>>>>

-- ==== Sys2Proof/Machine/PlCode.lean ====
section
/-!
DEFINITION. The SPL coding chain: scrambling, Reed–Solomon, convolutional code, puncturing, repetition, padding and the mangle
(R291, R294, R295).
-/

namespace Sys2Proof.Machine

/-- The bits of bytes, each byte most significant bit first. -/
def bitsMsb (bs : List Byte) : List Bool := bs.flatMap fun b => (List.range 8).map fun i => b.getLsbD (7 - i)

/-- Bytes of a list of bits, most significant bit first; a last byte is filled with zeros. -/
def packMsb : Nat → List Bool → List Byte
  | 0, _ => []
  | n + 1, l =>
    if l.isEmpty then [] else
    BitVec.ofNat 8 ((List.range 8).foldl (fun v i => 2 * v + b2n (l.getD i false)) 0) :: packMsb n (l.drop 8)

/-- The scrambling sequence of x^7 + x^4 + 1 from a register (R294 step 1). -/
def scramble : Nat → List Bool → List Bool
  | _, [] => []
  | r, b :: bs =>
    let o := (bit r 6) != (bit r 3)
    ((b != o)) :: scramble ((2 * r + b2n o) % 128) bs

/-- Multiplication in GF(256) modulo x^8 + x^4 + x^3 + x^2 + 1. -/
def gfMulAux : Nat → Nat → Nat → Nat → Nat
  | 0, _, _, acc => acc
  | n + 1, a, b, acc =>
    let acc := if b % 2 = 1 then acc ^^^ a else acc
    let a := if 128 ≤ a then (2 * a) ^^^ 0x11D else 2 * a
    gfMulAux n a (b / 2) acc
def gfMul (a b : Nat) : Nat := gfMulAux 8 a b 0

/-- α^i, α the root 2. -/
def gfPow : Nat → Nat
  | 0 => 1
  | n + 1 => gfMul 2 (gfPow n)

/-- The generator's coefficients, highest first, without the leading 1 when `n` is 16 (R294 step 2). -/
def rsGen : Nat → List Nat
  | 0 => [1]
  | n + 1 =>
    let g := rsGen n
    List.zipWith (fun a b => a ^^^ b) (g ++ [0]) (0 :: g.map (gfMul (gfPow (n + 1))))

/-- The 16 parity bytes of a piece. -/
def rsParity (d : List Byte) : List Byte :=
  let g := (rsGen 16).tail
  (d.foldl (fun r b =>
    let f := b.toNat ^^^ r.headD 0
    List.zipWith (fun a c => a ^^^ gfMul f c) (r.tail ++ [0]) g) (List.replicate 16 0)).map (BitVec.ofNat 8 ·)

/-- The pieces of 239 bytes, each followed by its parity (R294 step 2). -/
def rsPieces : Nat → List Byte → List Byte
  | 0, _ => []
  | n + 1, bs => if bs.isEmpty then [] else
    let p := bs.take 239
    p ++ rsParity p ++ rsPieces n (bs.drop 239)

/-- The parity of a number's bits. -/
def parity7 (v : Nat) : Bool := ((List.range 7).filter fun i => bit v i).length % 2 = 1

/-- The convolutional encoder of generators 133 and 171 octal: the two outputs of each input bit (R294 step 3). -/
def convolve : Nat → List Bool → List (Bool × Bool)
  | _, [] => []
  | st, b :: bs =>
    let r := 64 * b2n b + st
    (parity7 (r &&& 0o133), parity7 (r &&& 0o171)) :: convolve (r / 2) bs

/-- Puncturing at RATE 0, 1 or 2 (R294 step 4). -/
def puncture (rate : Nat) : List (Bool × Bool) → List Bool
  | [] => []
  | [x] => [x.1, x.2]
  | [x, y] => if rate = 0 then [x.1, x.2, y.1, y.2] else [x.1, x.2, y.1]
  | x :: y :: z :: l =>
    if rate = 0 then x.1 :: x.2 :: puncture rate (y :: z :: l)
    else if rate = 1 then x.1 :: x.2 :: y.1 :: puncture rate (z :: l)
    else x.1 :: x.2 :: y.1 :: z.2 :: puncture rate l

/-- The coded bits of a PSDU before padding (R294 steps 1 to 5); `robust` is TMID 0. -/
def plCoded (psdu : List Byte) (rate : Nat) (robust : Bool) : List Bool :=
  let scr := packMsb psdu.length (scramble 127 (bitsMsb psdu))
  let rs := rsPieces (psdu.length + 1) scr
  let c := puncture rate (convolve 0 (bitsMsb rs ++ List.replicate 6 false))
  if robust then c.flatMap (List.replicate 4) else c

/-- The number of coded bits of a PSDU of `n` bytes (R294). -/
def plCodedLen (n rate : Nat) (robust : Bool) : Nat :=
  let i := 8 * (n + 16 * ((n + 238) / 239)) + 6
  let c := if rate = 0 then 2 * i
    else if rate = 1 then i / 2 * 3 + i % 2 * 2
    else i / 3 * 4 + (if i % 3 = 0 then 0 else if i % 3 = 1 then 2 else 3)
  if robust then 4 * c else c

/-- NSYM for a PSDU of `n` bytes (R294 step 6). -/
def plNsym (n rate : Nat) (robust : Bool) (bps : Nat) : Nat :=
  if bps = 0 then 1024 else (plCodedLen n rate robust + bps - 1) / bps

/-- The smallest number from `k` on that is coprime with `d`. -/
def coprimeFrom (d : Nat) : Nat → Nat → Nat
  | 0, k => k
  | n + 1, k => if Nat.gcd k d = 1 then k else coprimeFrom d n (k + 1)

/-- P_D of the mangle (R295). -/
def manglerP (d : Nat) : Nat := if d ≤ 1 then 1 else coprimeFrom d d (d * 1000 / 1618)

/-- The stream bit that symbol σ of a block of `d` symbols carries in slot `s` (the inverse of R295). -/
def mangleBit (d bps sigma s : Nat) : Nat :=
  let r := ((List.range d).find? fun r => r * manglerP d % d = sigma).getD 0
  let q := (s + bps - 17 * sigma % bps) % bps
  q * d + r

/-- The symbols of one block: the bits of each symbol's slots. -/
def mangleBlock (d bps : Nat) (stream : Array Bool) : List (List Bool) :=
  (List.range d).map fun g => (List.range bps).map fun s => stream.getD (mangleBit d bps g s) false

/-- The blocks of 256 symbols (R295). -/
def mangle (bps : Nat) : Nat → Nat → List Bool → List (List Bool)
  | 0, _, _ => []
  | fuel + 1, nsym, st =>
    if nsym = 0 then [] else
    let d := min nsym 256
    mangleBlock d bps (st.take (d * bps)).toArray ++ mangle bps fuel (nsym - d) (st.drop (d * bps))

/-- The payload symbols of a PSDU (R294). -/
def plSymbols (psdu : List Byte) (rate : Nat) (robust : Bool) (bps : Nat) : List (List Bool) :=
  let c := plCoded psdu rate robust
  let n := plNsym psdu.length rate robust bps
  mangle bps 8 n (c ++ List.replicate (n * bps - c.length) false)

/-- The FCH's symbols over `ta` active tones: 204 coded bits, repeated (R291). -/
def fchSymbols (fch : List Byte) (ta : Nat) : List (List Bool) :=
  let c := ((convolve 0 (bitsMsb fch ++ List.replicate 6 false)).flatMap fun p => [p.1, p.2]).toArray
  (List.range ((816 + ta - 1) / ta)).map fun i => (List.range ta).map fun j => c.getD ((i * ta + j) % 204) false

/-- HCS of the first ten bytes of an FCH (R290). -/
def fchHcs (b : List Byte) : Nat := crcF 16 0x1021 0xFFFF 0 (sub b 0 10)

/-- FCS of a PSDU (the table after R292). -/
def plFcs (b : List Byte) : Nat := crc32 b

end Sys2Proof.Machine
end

<<<<

PROBLEM TO SOLVE - Of the entries listed above, reproduce only the lines starting at the line containing "if bps = 0 then" and ending at the line containing "PSDU (R294). -/". Include both, exactly as they stand.

RESULT FOR THIS TASK -
  if bps = 0 then 1024 else (plCodedLen n rate robust + bps - 1) / bps

/-- The smallest number from `k` on that is coprime with `d`. -/
def coprimeFrom (d : Nat) : Nat → Nat → Nat
  | 0, k => k
  | n + 1, k => if Nat.gcd k d = 1 then k else coprimeFrom d n (k + 1)

/-- P_D of the mangle (R295). -/
def manglerP (d : Nat) : Nat := if d ≤ 1 then 1 else coprimeFrom d d (d * 1000 / 1618)

/-- The stream bit that symbol σ of a block of `d` symbols carries in slot `s` (the inverse of R295). -/
def mangleBit (d bps sigma s : Nat) : Nat :=
  let r := ((List.range d).find? fun r => r * manglerP d % d = sigma).getD 0
  let q := (s + bps - 17 * sigma % bps) % bps
  q * d + r

/-- The symbols of one block: the bits of each symbol's slots. -/
def mangleBlock (d bps : Nat) (stream : Array Bool) : List (List Bool) :=
  (List.range d).map fun g => (List.range bps).map fun s => stream.getD (mangleBit d bps g s) false

/-- The blocks of 256 symbols (R295). -/
def mangle (bps : Nat) : Nat → Nat → List Bool → List (List Bool)
  | 0, _, _ => []
  | fuel + 1, nsym, st =>
    if nsym = 0 then [] else
    let d := min nsym 256
    mangleBlock d bps (st.take (d * bps)).toArray ++ mangle bps fuel (nsym - d) (st.drop (d * bps))

/-- The payload symbols of a PSDU (R294). -/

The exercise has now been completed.